Mas o capitalismo não se importa com a perda de vidas em busca de lucro. Compartilhado pelo mesmo destino em muitas cidades, os trabalhadores vivem nas piores e mais vulneráveis moradias.
Na
Síria
O governo de Bashar al-Assad dificilmente enviou a ajuda recebida de diferentes partes do mundo para as cidades afetadas. Estas eram áreas que o governo considera controladas por forças “terroristas”. Centenas de mulheres e crianças sequestradas por grupos extremistas islâmicos foram deixadas para morrer sob os escombros. Assad também continuou a lançar bombardeios sobre as vítimas do terremoto.
Para a população da área, que já precisava desesperadamente de ajuda, a ONU enviou os suprimentos habituais, quase não o suficiente para mantê-los vivos, muitos deles nem mesmo úteis para lidar com a emergência do terremoto.
Atualmente, estima-se em 5,3 milhões o número de desabrigados e necessitados de ajuda.
Refugiados
sírios
Milhões de refugiados que fugiram da guerra, que entraram na Turquia legal e ilegalmente, usados como mão-de-obra barata e vivendo em condições de extrema miséria, também foram afetados pelo terremoto. Muitos deles foram submetidos a manifestações de racismo, inclusive por parte da polícia que os acusa de pilhagem e roubo. Eles se veem competindo por barracas com as outras vítimas do terremoto. Eles não podem sequer se beneficiar da ajuda elementar que o Estado turco fornece de forma limitada e com grande atraso. Se somarmos as mortes entre os migrantes não registrados, que nem sequer serão contadas, a quantos milhares se somará o número total de vítimas?
Lições
e confirmações
No capitalismo, um regime social no qual os conflitos de interesses econômicos e fricções políticas têm precedência sobre qualquer outra coisa, a gestão de desastres é sempre estabelecida da maneira mais lucrativa que pode ser para o capital.

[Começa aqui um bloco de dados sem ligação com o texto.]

/-- An address passes every check of an access through an entry that the issuing core's TLB holds (R316, R322, R324, R325): the space is
enabled, the generation stands at the slice, the page is not HOST, its kind and permissions admit the access, and D is set for a write. -/
def State.Translates (s : State) (k : AccessKind) (size : Nat) (devOk : Bool) (va : Word) : Prop :=
  (s.reg s.curDie 0x000).getLsbD 0 = true ∧ ∃ t, s.coreTlb va = some t
    ∧ (t.kind = kFabric ∨ t.gen = s.sliceGen (dieOfPa (t.frame % 2 ^ 44)) s.grp.cx.asid) ∧ t.kind ≠ kHost
    ∧ pageOk s.curDie k size devOk t = true ∧ t.permits k = true ∧ (k.writes = true → t.d = true)

/-- The entry of the issuing core's TLB for an address. -/
def State.hit (s : State) (va : Word) : Tlb := (s.coreTlb va).getD default

/-- An address fails its translation, and nothing is walked, dropped or installed for it (R316, R321, R322, R327): EN is 0; the core's TLB holds an entry,
of the generation that stands at the slice, whose kind or permissions do not admit the access; or no TLB holds one and the walk ends in no leaf. -/
def State.Untranslated (s : State) (k : AccessKind) (size : Nat) (devOk : Bool) (va : Word) : Prop :=
  let asid := s.grp.cx.asid
  let table := s.reg s.curDie 0x000
  table.getLsbD 0 = false
  ∨ (table.getLsbD 0 = true ∧ ∃ t, s.coreTlb va = some t ∧ (t.kind = kFabric ∨ t.gen = s.sliceGen (dieOfPa (t.frame % 2 ^ 44)) asid) ∧ t.kind ≠ kHost
      ∧ (pageOk s.curDie k size devOk t = false ∨ t.permits k = false))
  ∨ (table.getLsbD 0 = true ∧ s.tlbFind s.curCore asid va.toNat = none ∧ s.memReady (wbits table 43 20 * 2 ^ 20 + 16 * asid.toNat) = true
      ∧ astValid (s.astEntry s.curDie asid.toNat) = true ∧ s.hostWalk s.curDie = false
      ∧ ∃ r sh, s.walk s.curDie (s.astEntry s.curDie asid.toNat) va.toNat = .fail r sh)

/-- No access of the issuing group that is still to be performed overlaps n bytes at an address of a space (R229). -/
def State.settled (s : State) (sp : Space) (n : Nat) (p : Piece) : Bool :=
  s.grp.accs.all fun b => b.2.dst == .phase || b.2.pieces.all fun q => !(q.pending && piecesOverlap sp b.2.space n b.2.size p q)

/-- A memory instruction in a state: the registers that it names, whether it is uniform, its record without its pieces, the address of a lane as
TADDR has it, the cause of a lane's trap, what a lane that does not trap must meet, its pieces, and what the digest folds. -/
structure LaneAcc where
  (uses : List Use) (uniform : Bool) (acc : Acc) (va : Nat → Word) (fail : Nat → Option Nat) (ok : Nat → Prop) (pieces : Nat → List Piece)
  (folds : Nat → List (Word × Word))

/-- The lanes of an access. -/
def LaneAcc.lanes (f : LaneAcc) (s : State) : List Nat := if f.uniform then [0] else lanesOf s.cur.mask

/-- The load count has room for the issue (R228). -/
def LaneAcc.Room (f : LaneAcc) (s : State) : Prop :=
  f.acc.dst = .none ∨ s.grp.lcnt < 127

/-- The cause of a lane of a global access before translation (R227). -/
def globalFail (size : Nat) (va : Word) : Option Nat :=
  if 2 ^ 56 ≤ va.toNat then some 0x10 else if va.toNat % size ≠ 0 then some 0x13 else none

/-- A global access (R226, R227, R230, R233). -/
def State.globalAcc (s : State) (uses : List Use) (uniform : Bool) (a : Acc) (k : AccessKind) (devOk : Bool) (va : Nat → Word) (data : Nat → Word)
    (dst : Nat) : LaneAcc :=
  let piece (i : Nat) : Piece :=
    let t := s.hit (va i)
    { mkPiece i ((t.frame + ((va i).toNat - t.base)) % 2 ^ 44) 0 (t.kind = kShared || t.kind = kMould) (t.kind = kDevice) (data i) dst with
      va := (va i).toNat }
  ⟨uses, uniform, a, va, fun i => globalFail a.size (va i), fun i => s.Translates k a.size devOk (va i)
      ∧ (k = .atomic → s.settled .mem a.size (piece i) = true
        ∧ (s.readPiece s.curCore { (default : Acc) with space := .mem, size := a.size, scope := a.scope }
          { piece i with lane := 0, data := 0, dst := 0, va := 0 }).2.2 = false),
    fun i => [piece i], fun i => if k = .load then [] else [(va i, data i)]⟩

/-- The cause of a lane of a scratchpad access (R227). -/
def State.scratchFail (s : State) (size p : Nat) : Option Nat :=
  if p % size ≠ 0 then some 0x13 else if s.blk.scrSize < p + size then some 0x14 else none

/-- The block and the address that a cast-window address names (R294). -/
def State.windowPlace (s : State) (w : Nat) : Nat × Nat := (((s.castOf s.grp.cx.cast).blocks[bits w 22 20]?).getD 0, bits w 19 0)

/-- The cause of a lane of a cast-window access (R227, R294). -/
def State.windowFail (s : State) (size w : Nat) : Option Nat :=
  if w % size ≠ 0 then some 0x13
  else if bits w 31 23 ≠ 0 ∨ (s.castOf s.grp.cx.cast).size ≤ bits w 22 20 ∨ s.blk.scrSize < bits w 19 0 + size then some 0x14
  else none

/-- An access of the own scratchpad or of the cast window (R226, R227, R231, R233): its pieces name the registers of a pair in order. -/
def State.scrAcc (s : State) (window uniform : Bool) (uses : List Use) (a : Acc) (pair : Bool) (addr : Nat → Nat) (more : Nat → Option Nat)
    (data : Nat → Nat → Word) (dst : Nat → Nat) (digest : Bool) : LaneAcc :=
  let place (i : Nat) : Nat × Nat := if window then s.windowPlace (addr i) else (s.grp.cx.blk, addr i)
  let settled (i : Nat) : Bool := s.settled a.space a.size (mkPiece i (place i).2 (place i).1 false false 0 0)
  let n := if pair then 16 else a.size
  let tag : Word := if window then 0x4000000000000000 else 0x8000000000000000
  let parts := if pair then [0, 1] else [0]
  ⟨uses, uniform, a, fun i => BitVec.ofNat 64 (addr i),
    fun i => match (if window then s.windowFail n (addr i) else s.scratchFail n (addr i)) with
      | some c => some c
      | none => match more i with
        | some c => some c
        | none =>
          let poisoned := a.kind ≠ .load ∧ a.kind ≠ .store ∧ (s.block (place i).1).poisoned (place i).2 a.size = true ∧ settled i = true
          if poisoned then some 0x16 else none,
    fun i => a.kind = .load ∨ a.kind = .store ∨ settled i = true,
    fun i => parts.map fun j => { mkPiece i ((place i).2 + 8 * j) (place i).1 false false (data i j) (dst j) with va := if uniform then 0 else addr i },
    fun i => if digest then parts.map fun j => (tag + BitVec.ofNat 64 (addr i) + BitVec.ofNat 64 (8 * j), data i j) else []⟩

/-- The address of a lane of a global access (R226). -/
def State.gAddr (s : State) (c : UReg) (a : VReg) (off : Int) (i : Nat) : Word :=
  s.grp.ureg c.toNat + s.grp.vreg a.toNat i + BitVec.ofInt 64 off

/-- The address of a lane of a scratchpad or window access (R226). -/
def State.sAddr (s : State) (c : UReg) (a : VReg) (scale : Nat) (off : Int) (i : Nat) : Nat :=
  wrapNat 32 ((s.grp.ureg c.toNat).toNat % 2 ^ 32 + (s.grp.vreg a.toNat i).toNat % 2 ^ 32 * scale + off)

/-- The low bytes of a vector register. -/
def State.vLow (s : State) (r : VReg) (size i : Nat) : Word := BitVec.ofNat 64 ((s.grp.vreg r.toNat i).toNat % 2 ^ (8 * size))

/-- The memory instructions (R131, R230 to R233, R239), but for LDF; none for every other instruction. -/
def laneAccOf (i : Instr) (s : State) : Option LaneAcc :=
  let none2 : Nat → Option Nat := fun _ => none
  let zero : Nat → Nat → Word := fun _ _ => 0
  let both (d : VReg) (j : Nat) : VReg := if j = 0 then d else d + 1
  let scrLd (w : Bool) (o : ScrAcc) : LaneAcc :=
    let size := bytesOfWidth o.t
    s.scrAcc w false ([rdUlo o.c, rdVlo o.a] ++ [wrV o.d] ++ if o.pair then [wrV (o.d + 1)] else [])
      (mkAcc .load (if w then .window else .scratch) size o.x o.ord (if w then .cast else .blk) .vec []) o.pair
      (s.sAddr o.c o.a 1 (o.disp.toInt * size)) none2 zero (fun j => (both o.d j).toNat) false
  let scrSt (w : Bool) (o : ScrAcc) : LaneAcc :=
    let size := bytesOfWidth o.t
    s.scrAcc w false ([rdUlo o.c, rdVlo o.a] ++ [if size = 8 then rdV o.d else rdVlo o.d] ++ if o.pair then [rdV (o.d + 1)] else [])
      (mkAcc .store (if w then .window else .scratch) size false o.ord (if w then .cast else .blk) .none []) o.pair
      (s.sAddr o.c o.a 1 (o.disp.toInt * size)) none2 (fun i j => s.vLow (both o.d j) size i) (fun _ => 0) true
  match i with
  | .ld o =>
    let size := bytesOfWidth o.t
    some (s.globalAcc [rdU o.c, rdV o.a, wrV o.d] false (mkAcc .load .mem size o.x o.ord o.scope .vec []) .load true
      (s.gAddr o.c o.a (o.disp.toInt * size)) (fun _ => 0) o.d.toNat)
  | .st o =>
    let size := bytesOfWidth o.t
    some (s.globalAcc [rdU o.c, rdV o.a, if size = 8 then rdV o.d else rdVlo o.d] false
      (mkAcc .store .mem size false o.ord o.scope .none []) .store true (s.gAddr o.c o.a (o.disp.toInt * size)) (s.vLow o.d size) 0)
  | .atom o =>
    let size := if o.wide then 8 else 4
    some (s.globalAcc [rdU o.c, rdV o.a, if o.wide then rdV o.b else rdVlo o.b, wrV o.d] false
      (mkAcc (.atom o.op o.x s.atomCtx) .mem size true o.ord o.scope .vec []) .atomic false
      (s.gAddr o.c o.a (o.disp.toInt * size)) (s.vLow o.b size) o.d.toNat)
  | .lds o => some (scrLd false o)
  | .ldc o => some (scrLd true o)
  | .sts o => some (scrSt false o)
  | .stc o => some (scrSt true o)
  | .ldsShort o => some (s.scrAcc false false [rdVlo o.a, wrV o.d] (mkAcc .load .scratch 8 true .none .blk .vec []) false
      (fun i => ((s.grp.vreg o.a.toNat i).toNat + o.k.toNat * 8) % 2 ^ 32) none2 zero (fun _ => o.d.toNat) false)
  | .stsShort o => some (s.scrAcc false false [rdVlo o.a, rdV o.d] (mkAcc .store .scratch 8 false .none .blk .none []) false
      (fun i => ((s.grp.vreg o.a.toNat i).toNat + o.k.toNat * 8) % 2 ^ 32) none2 (fun i _ => s.vLow o.d 8 i) (fun _ => 0) true)
  | .atoms o =>
    let size := if o.wide then 8 else 4
    some (s.scrAcc false false (([rdUlo o.c, rdVlo o.a] ++ if o.chk then [rdUlo (o.c + 1)] else []) ++ [if o.wide then rdV o.b else rdVlo o.b, wrV o.d])
      (mkAcc (.atom o.op o.x s.atomCtx) .scratch size true o.ord .blk .vec []) false
      (s.sAddr o.c o.a (if o.chk then size else 1) (o.disp.toInt * size))
      (fun i => if o.chk ∧ (s.grp.ureg (o.c + 1).toNat).toNat % 2 ^ 32 ≤ (s.grp.vreg o.a.toNat i).toNat % 2 ^ 32 then some 0x15 else none)
      (fun i _ => s.vLow o.b size i) (fun _ => o.d.toNat) true)
  | .atomc o =>
    let size := if o.wide then 8 else 4
    some (s.scrAcc true false ([rdUlo o.c, rdVlo o.a] ++ [if o.wide then rdV o.b else rdVlo o.b, wrV o.d])
      (mkAcc (.atom o.op o.x s.atomCtx) .window size true o.ord .cast .vec []) false (s.sAddr o.c o.a 1 (o.disp.toInt * size)) none2
      (fun i _ => s.vLow o.b size i) (fun _ => o.d.toNat) true)
  | .sld o =>
    let size := bytesOfWidth o.t
    some (s.globalAcc [rdU o.a, wrU o.d] true (mkAcc .load .mem size o.x o.ord o.scope .uni []) .load true
      (fun _ => s.grp.ureg o.a.toNat + BitVec.ofInt 64 (o.disp.toInt * size)) (fun _ => 0) o.d.toNat)
  | .sst o =>
    let size := bytesOfWidth o.t
    some (s.globalAcc [rdU o.a, if size = 8 then rdU o.d else rdUlo o.d] true (mkAcc .store .mem size false o.ord o.scope .none []) .store false
      (fun _ => s.grp.ureg o.a.toNat + BitVec.ofInt 64 (o.disp.toInt * size))
      (fun _ => BitVec.ofNat 64 ((s.grp.ureg o.d.toNat).toNat % 2 ^ (8 * size))) 0)
  | .satom o =>
    let size := if o.wide then 8 else 4
    some (s.globalAcc [rdU o.a, rdUw (8 * size) o.b, wrU o.d] true (mkAcc (.atom o.op o.x s.atomCtx) .mem size true o.ord o.scope .uni []) .atomic
      false (fun _ => s.grp.ureg o.a.toNat) (fun _ => BitVec.ofNat 64 ((s.grp.ureg o.b.toNat).toNat % 2 ^ (8 * size))) o.d.toNat)
  | .barv o =>
    let c : Nat := match o.b with | none => 1 | some r => wbits (s.grp.ureg r.toNat) 15 0
    let b : Int := match o.b with | none => 0 | some r => sext 31 (wbits (s.grp.ureg r.toNat) 46 16)
    some (s.scrAcc o.cw true (rdUlo o.a :: o.b.toList.map rdU ++ [wrU o.d])
      (mkAcc (.arrive c b) (if o.cw then .window else .scratch) 8 true .rel (if o.cw then .cast else .blk) .uni []) false
      (fun _ => (s.grp.ureg o.a.toNat).toNat % 2 ^ 32) none2 zero (fun _ => o.d.toNat) false)
  | _ => none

Em ambos os lados da fronteira, ficou claro que a urgência de resgatar a multidão de sobreviventes era secundária. Nos primeiros dias do terremoto, quando o maior número de resgates poderia ter sido feito, os dois estados atingidos pelo terremoto, e outros que prometeram ajudar, minimizaram seus esforços.
A burguesia da Turquia - que, a fim de reduzir o número de desempregados, leva os jovens a envelhecer nas universidades, “estágios”, ou a morrer em guerras no país e no exterior - beneficiou-se um pouco com o fato de que milhares de homens desapareceram das estatísticas por causa do “destino”. Somente o partido governista reclama que suas chances eleitorais diminuíram. Na Síria, o regime de Bashar al-Assad não tem motivos para reclamar se um terremoto atingir grupos de combatentes que empunham armas contra ele. Assad acumula ajuda internacional, e testemunha um massacre que pode levar a cabo sem desperdiçar bombas.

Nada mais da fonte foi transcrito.